# EXERCISE GOAL:
Retype, word for word, every line of the records below starting at the one that contains "e s).ctrl = s.ctrl := rfl" and ending at the one that contains "0#32 := rfl"; include both of those lines and nothing more.

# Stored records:

/-! ## Clearing an error. -/

@[simp] theorem clearError_ctrl (s : State) : (clearError s).ctrl = s.ctrl := rfl
@[simp] theorem clearError_busy (s : State) : (clearError s).busy = s.busy := rfl
@[simp] theorem clearError_done (s : State) : (clearError s).done = s.done := rfl
@[simp] theorem clearError_err (s : State) : (clearError s).err = false := rfl
@[simp] theorem clearError_reject (s : State) : (clearError s).reject = s.reject := rfl
@[simp] theorem clearError_keyv (s : State) : (clearError s).keyv = s.keyv := rfl
@[simp] theorem clearError_mode (s : State) : (clearError s).mode = s.mode := rfl
@[simp] theorem clearError_tail (s : State) : (clearError s).tail = s.tail := rfl
@[simp] theorem clearError_errcode (s : State) : (clearError s).errcode = none := rfl
@[simp] theorem clearError_msglen (s : State) : (clearError s).msglen = s.msglen := rfl
@[simp] theorem clearError_blkrem (s : State) : (clearError s).blkrem = s.blkrem := rfl
@[simp] theorem clearError_outlen (s : State) : (clearError s).outlen = s.outlen := rfl
@[simp] theorem clearError_key (s : State) : (clearError s).key = s.key := rfl
@[simp] theorem clearError_iv (s : State) : (clearError s).iv = s.iv := rfl
@[simp] theorem clearError_chain (s : State) : (clearError s).chain = s.chain := rfl
@[simp] theorem clearError_din (s : State) : (clearError s).din = s.din := rfl
@[simp] theorem clearError_dout (s : State) : (clearError s).dout = s.dout := rfl
@[simp] theorem clearError_rk (s : State) : (clearError s).rk = s.rk := rfl
@[simp] theorem clearError_pending (s : State) : (clearError s).pending = s.pending := rfl
@[simp] theorem clearError_latLeft (s : State) : (clearError s).latLeft = s.latLeft := rfl
@[simp] theorem clearError_inputs (s : State) : (clearError s).inputs = s.inputs := rfl
@[simp] theorem clearError_resp (s : State) : (clearError s).resp = s.resp := rfl
@[simp] theorem clearError_rngPort (s : State) : (clearError s).rngPort = s.rngPort := rfl
@[simp] theorem clearError_rngDraws (s : State) : (clearError s).rngDraws = s.rngDraws := rfl

/-! ## Taking an error. -/

@[simp] theorem raise_ctrl (e : ErrorCode) (s : State) : (raise e s).ctrl = s.ctrl := rfl
@[simp] theorem raise_busy (e : ErrorCode) (s : State) : (raise e s).busy = false := rfl
@[simp] theorem raise_done (e : ErrorCode) (s : State) : (raise e s).done = true := rfl
@[simp] theorem raise_err (e : ErrorCode) (s : State) : (raise e s).err = true := rfl
@[simp] theorem raise_reject (e : ErrorCode) (s : State) : (raise e s).reject = s.reject := rfl
@[simp] theorem raise_keyv (e : ErrorCode) (s : State) : (raise e s).keyv = s.keyv := rfl
@[simp] theorem raise_mode (e : ErrorCode) (s : State) : (raise e s).mode = .idle := rfl
@[simp] theorem raise_tail (e : ErrorCode) (s : State) : (raise e s).tail = 0#4 := rfl
@[simp] theorem raise_errcode (e : ErrorCode) (s : State) : (raise e s).errcode = some e := rfl
@[simp] theorem raise_msglen (e : ErrorCode) (s : State) : (raise e s).msglen = s.msglen := rfl
@[simp] theorem raise_blkrem (e : ErrorCode) (s : State) : (raise e s).blkrem = 0#32 := rfl
@[simp] theorem raise_outlen (e : ErrorCode) (s : State) : (raise e s).outlen = if e = .invalidPadding then 0#5 else s.outlen := rfl
@[simp] theorem raise_key (e : ErrorCode) (s : State) : (raise e s).key = s.key := rfl
@[simp] theorem raise_iv (e : ErrorCode) (s : State) : (raise e s).iv = s.iv := rfl
@[simp] theorem raise_chain (e : ErrorCode) (s : State) : (raise e s).chain = s.chain := rfl
@[simp] theorem raise_din (e : ErrorCode) (s : State) : (raise e s).din = s.din := rfl
@[simp] theorem raise_dout (e : ErrorCode) (s : State) : (raise e s).dout = if e = .invalidPadding then Block.zero else s.dout := rfl
@[simp] theorem raise_rk (e : ErrorCode) (s : State) : (raise e s).rk = s.rk := rfl
@[simp] theorem raise_pending (e : ErrorCode) (s : State) : (raise e s).pending = none := rfl
@[simp] theorem raise_latLeft (e : ErrorCode) (s : State) : (raise e s).latLeft = 0 := rfl
@[simp] theorem raise_inputs (e : ErrorCode) (s : State) : (raise e s).inputs = s.inputs := rfl
@[simp] theorem raise_resp (e : ErrorCode) (s : State) : (raise e s).resp = s.resp := rfl
@[simp] theorem raise_rngPort (e : ErrorCode) (s : State) : (raise e s).rngPort = s.rngPort := rfl
@[simp] theorem raise_rngDraws (e : ErrorCode) (s : State) : (raise e s).rngDraws = s.rngDraws := rfl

# RESPONSE TO THE EXERCISE:
@[simp] theorem raise_ctrl (e : ErrorCode) (s : State) : (raise e s).ctrl = s.ctrl := rfl
@[simp] theorem raise_busy (e : ErrorCode) (s : State) : (raise e s).busy = false := rfl
@[simp] theorem raise_done (e : ErrorCode) (s : State) : (raise e s).done = true := rfl
@[simp] theorem raise_err (e : ErrorCode) (s : State) : (raise e s).err = true := rfl
@[simp] theorem raise_reject (e : ErrorCode) (s : State) : (raise e s).reject = s.reject := rfl
@[simp] theorem raise_keyv (e : ErrorCode) (s : State) : (raise e s).keyv = s.keyv := rfl
@[simp] theorem raise_mode (e : ErrorCode) (s : State) : (raise e s).mode = .idle := rfl
@[simp] theorem raise_tail (e : ErrorCode) (s : State) : (raise e s).tail = 0#4 := rfl
@[simp] theorem raise_errcode (e : ErrorCode) (s : State) : (raise e s).errcode = some e := rfl
@[simp] theorem raise_msglen (e : ErrorCode) (s : State) : (raise e s).msglen = s.msglen := rfl
@[simp] theorem raise_blkrem (e : ErrorCode) (s : State) : (raise e s).blkrem = 0#32 := rfl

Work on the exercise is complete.